» **PROBLEM TO WORK ON**: Reproduce the entries below exactly, but only from the line containing "have := fair.1" to the line containing "(taken : sg.selection = .select c i) : SegmentOk", inclusive.

- - -

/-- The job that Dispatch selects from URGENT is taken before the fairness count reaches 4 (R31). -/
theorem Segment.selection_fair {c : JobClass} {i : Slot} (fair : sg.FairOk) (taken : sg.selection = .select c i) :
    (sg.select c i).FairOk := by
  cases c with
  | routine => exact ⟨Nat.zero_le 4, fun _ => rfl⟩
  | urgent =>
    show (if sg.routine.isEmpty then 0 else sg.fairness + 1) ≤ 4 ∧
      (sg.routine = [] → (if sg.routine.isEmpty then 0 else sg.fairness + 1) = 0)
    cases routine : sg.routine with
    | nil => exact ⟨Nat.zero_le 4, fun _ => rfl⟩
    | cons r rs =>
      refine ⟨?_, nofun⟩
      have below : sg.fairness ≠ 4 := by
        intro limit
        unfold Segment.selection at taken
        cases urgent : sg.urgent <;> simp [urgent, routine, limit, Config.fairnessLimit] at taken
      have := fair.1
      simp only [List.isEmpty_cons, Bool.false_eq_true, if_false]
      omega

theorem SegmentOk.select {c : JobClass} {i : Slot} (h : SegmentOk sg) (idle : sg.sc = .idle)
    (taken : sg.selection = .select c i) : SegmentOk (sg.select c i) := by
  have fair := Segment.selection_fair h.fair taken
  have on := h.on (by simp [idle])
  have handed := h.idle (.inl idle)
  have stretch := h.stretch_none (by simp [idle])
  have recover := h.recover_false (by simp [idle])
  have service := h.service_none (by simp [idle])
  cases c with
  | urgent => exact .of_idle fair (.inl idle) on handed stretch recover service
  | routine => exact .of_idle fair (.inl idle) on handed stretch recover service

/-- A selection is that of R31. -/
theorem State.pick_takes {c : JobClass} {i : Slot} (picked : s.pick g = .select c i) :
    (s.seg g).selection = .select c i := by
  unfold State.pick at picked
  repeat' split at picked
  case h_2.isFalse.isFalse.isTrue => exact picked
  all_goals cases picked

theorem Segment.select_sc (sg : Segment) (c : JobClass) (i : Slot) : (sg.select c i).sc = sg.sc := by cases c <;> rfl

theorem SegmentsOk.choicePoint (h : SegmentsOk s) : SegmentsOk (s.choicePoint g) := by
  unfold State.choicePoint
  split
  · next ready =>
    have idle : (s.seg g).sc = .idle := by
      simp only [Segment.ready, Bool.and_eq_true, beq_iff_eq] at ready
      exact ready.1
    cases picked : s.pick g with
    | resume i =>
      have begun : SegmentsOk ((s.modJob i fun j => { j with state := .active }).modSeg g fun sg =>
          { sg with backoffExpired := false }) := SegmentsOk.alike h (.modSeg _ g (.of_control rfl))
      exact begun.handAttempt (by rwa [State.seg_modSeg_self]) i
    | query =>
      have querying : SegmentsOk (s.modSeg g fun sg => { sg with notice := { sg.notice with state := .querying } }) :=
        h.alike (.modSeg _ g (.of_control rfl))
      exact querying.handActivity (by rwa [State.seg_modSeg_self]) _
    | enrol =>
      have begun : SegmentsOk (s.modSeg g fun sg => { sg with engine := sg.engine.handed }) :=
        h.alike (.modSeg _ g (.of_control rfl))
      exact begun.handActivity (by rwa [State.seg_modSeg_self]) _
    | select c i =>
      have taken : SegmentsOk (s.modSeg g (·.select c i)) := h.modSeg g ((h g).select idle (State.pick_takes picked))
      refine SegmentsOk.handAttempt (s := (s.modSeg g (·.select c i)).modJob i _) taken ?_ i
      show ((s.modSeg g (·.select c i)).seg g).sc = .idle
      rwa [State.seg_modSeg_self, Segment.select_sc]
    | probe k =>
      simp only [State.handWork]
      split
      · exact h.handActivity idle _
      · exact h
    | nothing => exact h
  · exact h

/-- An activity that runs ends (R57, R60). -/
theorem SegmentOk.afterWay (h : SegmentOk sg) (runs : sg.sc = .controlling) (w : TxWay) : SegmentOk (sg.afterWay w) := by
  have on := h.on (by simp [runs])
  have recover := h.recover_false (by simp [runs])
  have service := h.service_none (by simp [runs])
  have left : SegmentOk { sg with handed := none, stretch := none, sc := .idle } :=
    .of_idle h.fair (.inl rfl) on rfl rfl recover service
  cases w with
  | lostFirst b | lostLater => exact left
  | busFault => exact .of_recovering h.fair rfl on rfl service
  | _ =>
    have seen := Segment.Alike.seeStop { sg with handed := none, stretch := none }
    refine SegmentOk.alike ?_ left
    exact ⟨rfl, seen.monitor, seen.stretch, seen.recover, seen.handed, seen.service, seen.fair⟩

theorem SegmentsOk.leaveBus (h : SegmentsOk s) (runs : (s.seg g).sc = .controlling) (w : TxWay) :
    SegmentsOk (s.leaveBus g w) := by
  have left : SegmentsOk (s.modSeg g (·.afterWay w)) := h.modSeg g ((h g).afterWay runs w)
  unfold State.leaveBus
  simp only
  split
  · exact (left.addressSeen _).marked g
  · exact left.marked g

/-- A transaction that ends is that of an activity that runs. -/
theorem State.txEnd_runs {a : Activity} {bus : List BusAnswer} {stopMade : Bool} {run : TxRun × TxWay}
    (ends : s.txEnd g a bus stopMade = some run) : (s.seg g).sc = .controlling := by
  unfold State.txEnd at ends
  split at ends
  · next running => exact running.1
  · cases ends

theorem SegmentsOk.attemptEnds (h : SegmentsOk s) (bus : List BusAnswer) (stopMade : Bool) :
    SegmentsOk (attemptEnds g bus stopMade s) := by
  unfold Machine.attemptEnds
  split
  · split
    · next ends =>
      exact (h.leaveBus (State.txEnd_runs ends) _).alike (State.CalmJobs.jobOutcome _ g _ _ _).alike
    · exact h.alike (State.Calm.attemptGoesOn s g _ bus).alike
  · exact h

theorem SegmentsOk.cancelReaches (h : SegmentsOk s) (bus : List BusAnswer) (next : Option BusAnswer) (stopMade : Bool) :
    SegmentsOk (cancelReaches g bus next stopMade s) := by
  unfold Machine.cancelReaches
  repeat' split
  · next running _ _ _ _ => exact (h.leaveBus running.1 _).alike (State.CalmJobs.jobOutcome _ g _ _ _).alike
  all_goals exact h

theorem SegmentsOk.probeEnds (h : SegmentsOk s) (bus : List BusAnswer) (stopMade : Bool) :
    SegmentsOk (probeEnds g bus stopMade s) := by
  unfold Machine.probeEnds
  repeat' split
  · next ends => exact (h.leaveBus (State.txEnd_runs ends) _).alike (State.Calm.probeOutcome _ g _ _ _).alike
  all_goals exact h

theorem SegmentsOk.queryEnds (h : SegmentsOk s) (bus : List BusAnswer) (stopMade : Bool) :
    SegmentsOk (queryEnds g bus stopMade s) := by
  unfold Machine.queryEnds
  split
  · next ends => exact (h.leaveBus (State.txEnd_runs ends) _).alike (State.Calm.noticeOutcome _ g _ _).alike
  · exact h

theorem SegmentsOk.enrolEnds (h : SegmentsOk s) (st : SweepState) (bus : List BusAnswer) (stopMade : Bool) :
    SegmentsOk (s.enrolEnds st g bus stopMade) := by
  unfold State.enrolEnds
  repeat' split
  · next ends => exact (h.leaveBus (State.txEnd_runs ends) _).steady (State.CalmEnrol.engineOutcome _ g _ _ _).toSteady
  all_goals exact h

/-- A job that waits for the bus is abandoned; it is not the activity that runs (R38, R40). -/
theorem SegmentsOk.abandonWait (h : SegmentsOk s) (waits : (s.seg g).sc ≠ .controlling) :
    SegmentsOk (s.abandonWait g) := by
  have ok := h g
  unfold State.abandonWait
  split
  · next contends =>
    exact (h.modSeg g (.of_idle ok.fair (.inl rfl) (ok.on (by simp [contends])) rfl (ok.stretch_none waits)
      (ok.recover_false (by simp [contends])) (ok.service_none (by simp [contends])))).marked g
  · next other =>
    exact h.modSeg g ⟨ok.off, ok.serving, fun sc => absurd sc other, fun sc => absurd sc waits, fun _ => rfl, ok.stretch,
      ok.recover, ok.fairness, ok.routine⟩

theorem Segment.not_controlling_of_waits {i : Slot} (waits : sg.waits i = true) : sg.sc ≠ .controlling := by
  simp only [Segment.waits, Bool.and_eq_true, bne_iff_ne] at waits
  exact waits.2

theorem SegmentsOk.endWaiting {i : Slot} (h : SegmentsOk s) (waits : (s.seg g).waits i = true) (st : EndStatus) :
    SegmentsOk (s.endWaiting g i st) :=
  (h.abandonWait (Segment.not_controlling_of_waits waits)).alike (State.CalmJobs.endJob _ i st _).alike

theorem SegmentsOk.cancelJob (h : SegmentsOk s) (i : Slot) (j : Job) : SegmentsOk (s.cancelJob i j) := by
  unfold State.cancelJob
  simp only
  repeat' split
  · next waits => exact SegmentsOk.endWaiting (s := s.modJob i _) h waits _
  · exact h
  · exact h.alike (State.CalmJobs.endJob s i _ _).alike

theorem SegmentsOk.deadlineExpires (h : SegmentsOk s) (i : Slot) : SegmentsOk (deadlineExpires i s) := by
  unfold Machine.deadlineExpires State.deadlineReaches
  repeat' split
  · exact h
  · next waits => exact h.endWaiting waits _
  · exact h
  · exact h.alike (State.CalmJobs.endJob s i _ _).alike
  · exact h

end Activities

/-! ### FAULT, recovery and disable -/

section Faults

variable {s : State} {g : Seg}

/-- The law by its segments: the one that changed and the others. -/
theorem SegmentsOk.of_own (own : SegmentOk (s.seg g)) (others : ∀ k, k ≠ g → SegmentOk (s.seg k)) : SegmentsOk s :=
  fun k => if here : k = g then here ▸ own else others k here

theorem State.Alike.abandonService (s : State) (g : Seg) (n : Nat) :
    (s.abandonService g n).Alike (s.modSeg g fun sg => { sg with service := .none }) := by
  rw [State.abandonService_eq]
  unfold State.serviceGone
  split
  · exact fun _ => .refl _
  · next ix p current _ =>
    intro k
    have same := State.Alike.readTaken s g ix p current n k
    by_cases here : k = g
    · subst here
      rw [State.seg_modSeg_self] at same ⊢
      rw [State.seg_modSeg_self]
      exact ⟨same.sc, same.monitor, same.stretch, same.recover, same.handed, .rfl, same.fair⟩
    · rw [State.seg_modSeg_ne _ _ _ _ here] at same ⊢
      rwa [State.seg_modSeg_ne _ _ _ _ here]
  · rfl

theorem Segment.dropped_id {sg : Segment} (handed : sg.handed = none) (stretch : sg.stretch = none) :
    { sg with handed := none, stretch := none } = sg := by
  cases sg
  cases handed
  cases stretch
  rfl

- - -

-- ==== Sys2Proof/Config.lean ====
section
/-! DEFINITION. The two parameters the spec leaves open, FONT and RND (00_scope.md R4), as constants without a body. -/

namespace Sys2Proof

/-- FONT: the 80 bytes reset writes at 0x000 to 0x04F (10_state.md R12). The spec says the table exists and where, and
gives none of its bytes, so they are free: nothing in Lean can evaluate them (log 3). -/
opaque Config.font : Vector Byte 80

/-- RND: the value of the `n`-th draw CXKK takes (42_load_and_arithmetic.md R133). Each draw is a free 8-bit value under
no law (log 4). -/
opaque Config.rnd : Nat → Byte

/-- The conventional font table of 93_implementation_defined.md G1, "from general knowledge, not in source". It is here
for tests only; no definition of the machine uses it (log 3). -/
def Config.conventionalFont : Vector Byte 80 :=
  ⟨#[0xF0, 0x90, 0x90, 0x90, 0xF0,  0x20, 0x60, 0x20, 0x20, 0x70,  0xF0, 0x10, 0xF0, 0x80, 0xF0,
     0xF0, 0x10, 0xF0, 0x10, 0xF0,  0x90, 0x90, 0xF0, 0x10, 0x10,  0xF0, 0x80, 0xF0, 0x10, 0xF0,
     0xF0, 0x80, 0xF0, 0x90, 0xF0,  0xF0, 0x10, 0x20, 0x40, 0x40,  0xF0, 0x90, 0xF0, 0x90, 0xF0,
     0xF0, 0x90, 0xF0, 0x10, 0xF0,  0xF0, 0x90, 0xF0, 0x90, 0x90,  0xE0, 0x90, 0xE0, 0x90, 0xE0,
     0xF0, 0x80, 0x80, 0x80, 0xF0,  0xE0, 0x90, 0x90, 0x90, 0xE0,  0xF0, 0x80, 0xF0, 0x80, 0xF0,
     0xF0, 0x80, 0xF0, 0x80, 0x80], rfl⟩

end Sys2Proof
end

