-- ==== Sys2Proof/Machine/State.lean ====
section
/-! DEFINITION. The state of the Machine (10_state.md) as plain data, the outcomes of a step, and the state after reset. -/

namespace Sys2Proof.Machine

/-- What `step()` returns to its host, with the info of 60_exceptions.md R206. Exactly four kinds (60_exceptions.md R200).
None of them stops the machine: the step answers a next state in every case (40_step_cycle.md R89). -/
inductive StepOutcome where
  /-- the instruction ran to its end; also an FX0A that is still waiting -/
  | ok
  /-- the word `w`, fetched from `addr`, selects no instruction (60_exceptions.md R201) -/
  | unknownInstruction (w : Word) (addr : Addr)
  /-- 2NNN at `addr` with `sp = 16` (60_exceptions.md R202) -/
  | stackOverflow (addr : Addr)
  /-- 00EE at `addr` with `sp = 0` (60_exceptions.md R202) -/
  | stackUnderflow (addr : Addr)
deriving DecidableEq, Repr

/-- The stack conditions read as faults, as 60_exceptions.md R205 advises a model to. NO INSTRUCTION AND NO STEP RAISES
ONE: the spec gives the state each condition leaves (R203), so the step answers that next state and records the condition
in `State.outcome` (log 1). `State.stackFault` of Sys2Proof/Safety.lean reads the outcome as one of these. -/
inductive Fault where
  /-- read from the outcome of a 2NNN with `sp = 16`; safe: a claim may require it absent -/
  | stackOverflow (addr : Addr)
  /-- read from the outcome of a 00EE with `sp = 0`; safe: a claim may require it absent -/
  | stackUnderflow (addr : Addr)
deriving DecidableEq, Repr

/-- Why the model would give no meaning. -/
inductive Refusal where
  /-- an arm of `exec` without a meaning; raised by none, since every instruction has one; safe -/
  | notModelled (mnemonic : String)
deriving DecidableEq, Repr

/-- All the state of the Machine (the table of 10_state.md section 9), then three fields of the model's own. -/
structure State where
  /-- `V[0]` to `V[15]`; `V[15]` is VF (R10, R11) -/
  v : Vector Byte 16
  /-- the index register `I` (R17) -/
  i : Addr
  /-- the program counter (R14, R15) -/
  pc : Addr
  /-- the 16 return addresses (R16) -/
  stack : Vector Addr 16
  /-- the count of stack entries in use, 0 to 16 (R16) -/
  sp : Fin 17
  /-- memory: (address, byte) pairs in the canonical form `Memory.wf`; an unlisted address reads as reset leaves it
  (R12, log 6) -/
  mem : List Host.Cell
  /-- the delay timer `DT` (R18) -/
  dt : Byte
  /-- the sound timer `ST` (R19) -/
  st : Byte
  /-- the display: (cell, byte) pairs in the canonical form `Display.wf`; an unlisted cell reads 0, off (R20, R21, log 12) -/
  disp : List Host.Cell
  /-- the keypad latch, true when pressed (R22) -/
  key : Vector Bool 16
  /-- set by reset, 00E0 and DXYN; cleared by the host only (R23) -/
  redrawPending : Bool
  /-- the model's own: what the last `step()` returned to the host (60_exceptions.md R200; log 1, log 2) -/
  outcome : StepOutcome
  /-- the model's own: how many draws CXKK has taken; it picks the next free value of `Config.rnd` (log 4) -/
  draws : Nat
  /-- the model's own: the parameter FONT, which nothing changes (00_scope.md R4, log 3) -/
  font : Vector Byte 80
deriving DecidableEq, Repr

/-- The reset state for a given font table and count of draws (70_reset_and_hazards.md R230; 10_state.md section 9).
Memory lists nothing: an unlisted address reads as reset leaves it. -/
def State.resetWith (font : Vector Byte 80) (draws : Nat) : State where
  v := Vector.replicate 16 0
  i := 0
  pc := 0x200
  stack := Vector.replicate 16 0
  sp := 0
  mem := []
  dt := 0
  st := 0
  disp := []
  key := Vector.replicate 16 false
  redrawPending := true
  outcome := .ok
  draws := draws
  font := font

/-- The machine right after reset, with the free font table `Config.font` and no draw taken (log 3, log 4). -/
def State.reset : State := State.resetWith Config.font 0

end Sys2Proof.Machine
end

- - -

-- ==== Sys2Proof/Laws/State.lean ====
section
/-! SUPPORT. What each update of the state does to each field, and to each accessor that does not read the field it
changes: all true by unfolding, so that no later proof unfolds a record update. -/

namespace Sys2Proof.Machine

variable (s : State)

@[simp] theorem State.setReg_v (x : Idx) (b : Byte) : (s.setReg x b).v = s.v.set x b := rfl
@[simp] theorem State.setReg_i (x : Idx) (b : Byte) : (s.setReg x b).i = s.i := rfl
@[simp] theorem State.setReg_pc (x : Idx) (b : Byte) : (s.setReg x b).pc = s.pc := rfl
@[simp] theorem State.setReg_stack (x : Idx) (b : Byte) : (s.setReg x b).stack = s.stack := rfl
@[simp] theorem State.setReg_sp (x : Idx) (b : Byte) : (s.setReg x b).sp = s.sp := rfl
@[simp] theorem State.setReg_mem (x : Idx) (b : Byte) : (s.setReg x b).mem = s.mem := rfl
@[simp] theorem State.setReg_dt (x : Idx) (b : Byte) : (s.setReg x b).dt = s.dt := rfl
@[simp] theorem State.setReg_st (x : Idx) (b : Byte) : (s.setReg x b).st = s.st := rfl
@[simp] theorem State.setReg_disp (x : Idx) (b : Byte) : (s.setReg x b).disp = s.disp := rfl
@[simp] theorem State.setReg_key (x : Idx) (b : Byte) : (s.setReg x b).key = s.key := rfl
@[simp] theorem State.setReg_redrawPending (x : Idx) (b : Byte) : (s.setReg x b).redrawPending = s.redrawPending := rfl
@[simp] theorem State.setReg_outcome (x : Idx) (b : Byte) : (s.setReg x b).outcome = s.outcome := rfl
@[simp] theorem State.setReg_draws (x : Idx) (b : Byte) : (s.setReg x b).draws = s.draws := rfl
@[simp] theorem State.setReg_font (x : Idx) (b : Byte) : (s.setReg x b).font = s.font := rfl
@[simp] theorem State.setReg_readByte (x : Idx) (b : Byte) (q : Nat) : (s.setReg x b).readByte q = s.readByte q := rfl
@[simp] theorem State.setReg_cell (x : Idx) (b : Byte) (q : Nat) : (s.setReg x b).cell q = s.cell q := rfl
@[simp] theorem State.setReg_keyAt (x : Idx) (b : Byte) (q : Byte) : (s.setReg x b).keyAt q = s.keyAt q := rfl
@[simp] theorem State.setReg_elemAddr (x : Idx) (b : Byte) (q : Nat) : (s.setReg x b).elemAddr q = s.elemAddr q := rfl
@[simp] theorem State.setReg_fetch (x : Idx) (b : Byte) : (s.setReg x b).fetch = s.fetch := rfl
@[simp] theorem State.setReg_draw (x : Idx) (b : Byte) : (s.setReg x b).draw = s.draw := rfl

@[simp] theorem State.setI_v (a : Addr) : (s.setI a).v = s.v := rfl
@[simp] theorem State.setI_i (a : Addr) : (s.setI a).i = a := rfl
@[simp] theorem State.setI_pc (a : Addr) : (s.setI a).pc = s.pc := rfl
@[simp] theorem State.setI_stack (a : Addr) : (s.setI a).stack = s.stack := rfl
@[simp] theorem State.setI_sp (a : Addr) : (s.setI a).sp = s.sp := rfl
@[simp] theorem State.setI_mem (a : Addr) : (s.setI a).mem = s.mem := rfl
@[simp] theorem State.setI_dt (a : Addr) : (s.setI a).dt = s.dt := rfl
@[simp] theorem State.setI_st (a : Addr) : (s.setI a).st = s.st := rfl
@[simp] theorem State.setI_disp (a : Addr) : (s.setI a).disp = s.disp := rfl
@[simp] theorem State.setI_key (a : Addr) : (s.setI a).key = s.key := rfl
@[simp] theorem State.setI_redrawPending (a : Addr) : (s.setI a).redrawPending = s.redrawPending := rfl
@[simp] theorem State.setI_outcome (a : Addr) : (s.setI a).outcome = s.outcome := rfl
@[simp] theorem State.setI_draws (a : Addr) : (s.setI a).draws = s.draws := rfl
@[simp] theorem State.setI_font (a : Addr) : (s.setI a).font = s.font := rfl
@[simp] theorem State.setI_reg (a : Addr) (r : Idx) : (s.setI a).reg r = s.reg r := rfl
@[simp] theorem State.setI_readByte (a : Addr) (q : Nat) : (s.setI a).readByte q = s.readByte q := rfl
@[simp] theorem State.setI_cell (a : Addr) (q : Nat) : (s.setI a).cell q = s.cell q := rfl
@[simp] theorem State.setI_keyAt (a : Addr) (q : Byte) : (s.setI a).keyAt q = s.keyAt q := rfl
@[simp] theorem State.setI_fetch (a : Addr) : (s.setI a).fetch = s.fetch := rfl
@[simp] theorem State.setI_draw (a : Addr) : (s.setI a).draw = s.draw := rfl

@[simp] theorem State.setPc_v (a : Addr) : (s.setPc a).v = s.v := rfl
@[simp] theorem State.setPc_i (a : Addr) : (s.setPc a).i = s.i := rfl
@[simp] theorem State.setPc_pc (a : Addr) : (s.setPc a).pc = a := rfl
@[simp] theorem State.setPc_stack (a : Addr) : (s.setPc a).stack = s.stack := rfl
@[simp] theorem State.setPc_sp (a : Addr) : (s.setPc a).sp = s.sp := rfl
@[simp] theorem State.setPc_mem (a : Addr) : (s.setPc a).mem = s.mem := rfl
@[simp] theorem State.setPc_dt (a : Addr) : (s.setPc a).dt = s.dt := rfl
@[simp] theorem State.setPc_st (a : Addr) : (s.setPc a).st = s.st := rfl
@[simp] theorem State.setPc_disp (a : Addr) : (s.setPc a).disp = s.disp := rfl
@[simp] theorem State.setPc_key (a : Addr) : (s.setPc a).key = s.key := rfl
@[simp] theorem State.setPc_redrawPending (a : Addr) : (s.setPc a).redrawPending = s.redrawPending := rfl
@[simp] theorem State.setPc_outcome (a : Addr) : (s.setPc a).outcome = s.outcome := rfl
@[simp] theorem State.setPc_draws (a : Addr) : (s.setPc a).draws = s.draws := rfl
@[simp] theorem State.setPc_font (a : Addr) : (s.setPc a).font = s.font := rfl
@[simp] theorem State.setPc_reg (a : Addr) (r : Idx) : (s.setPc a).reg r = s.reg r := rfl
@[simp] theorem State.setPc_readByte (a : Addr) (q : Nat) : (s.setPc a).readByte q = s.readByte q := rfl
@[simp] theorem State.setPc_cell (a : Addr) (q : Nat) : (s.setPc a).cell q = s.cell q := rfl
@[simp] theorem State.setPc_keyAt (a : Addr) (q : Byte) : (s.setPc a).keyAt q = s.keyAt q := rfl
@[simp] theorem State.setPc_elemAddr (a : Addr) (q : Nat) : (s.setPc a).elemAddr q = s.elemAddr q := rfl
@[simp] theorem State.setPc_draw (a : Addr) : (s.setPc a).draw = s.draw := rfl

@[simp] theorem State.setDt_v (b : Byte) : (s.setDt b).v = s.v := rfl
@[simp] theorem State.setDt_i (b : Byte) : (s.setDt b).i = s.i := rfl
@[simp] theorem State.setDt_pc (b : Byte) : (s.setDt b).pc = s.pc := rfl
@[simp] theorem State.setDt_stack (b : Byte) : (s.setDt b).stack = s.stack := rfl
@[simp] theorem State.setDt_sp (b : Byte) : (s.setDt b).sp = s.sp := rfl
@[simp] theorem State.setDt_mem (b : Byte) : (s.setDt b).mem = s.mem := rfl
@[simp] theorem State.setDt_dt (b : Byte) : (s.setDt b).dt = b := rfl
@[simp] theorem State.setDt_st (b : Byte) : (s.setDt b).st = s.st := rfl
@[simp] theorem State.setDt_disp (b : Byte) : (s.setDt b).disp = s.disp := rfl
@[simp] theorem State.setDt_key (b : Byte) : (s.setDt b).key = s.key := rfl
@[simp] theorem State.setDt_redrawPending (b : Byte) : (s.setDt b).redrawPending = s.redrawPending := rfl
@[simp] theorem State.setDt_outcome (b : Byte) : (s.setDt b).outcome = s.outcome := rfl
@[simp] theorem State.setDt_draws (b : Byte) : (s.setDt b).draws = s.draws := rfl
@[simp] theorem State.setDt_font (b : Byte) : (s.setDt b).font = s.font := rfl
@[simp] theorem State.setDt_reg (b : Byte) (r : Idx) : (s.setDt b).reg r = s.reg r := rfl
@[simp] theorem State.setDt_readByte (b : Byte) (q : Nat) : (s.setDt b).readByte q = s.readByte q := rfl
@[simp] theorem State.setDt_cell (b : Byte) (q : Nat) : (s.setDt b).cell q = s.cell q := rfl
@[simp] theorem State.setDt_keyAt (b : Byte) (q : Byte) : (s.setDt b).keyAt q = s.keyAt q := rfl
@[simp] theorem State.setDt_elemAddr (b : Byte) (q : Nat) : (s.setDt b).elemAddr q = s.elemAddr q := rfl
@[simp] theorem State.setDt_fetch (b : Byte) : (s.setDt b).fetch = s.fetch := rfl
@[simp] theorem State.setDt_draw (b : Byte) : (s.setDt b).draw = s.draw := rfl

- - -

» **ANSWER BOX**:
      have := fair.1
      simp only [List.isEmpty_cons, Bool.false_eq_true, if_false]
      omega

theorem SegmentOk.select {c : JobClass} {i : Slot} (h : SegmentOk sg) (idle : sg.sc = .idle)
    (taken : sg.selection = .select c i) : SegmentOk (sg.select c i) := by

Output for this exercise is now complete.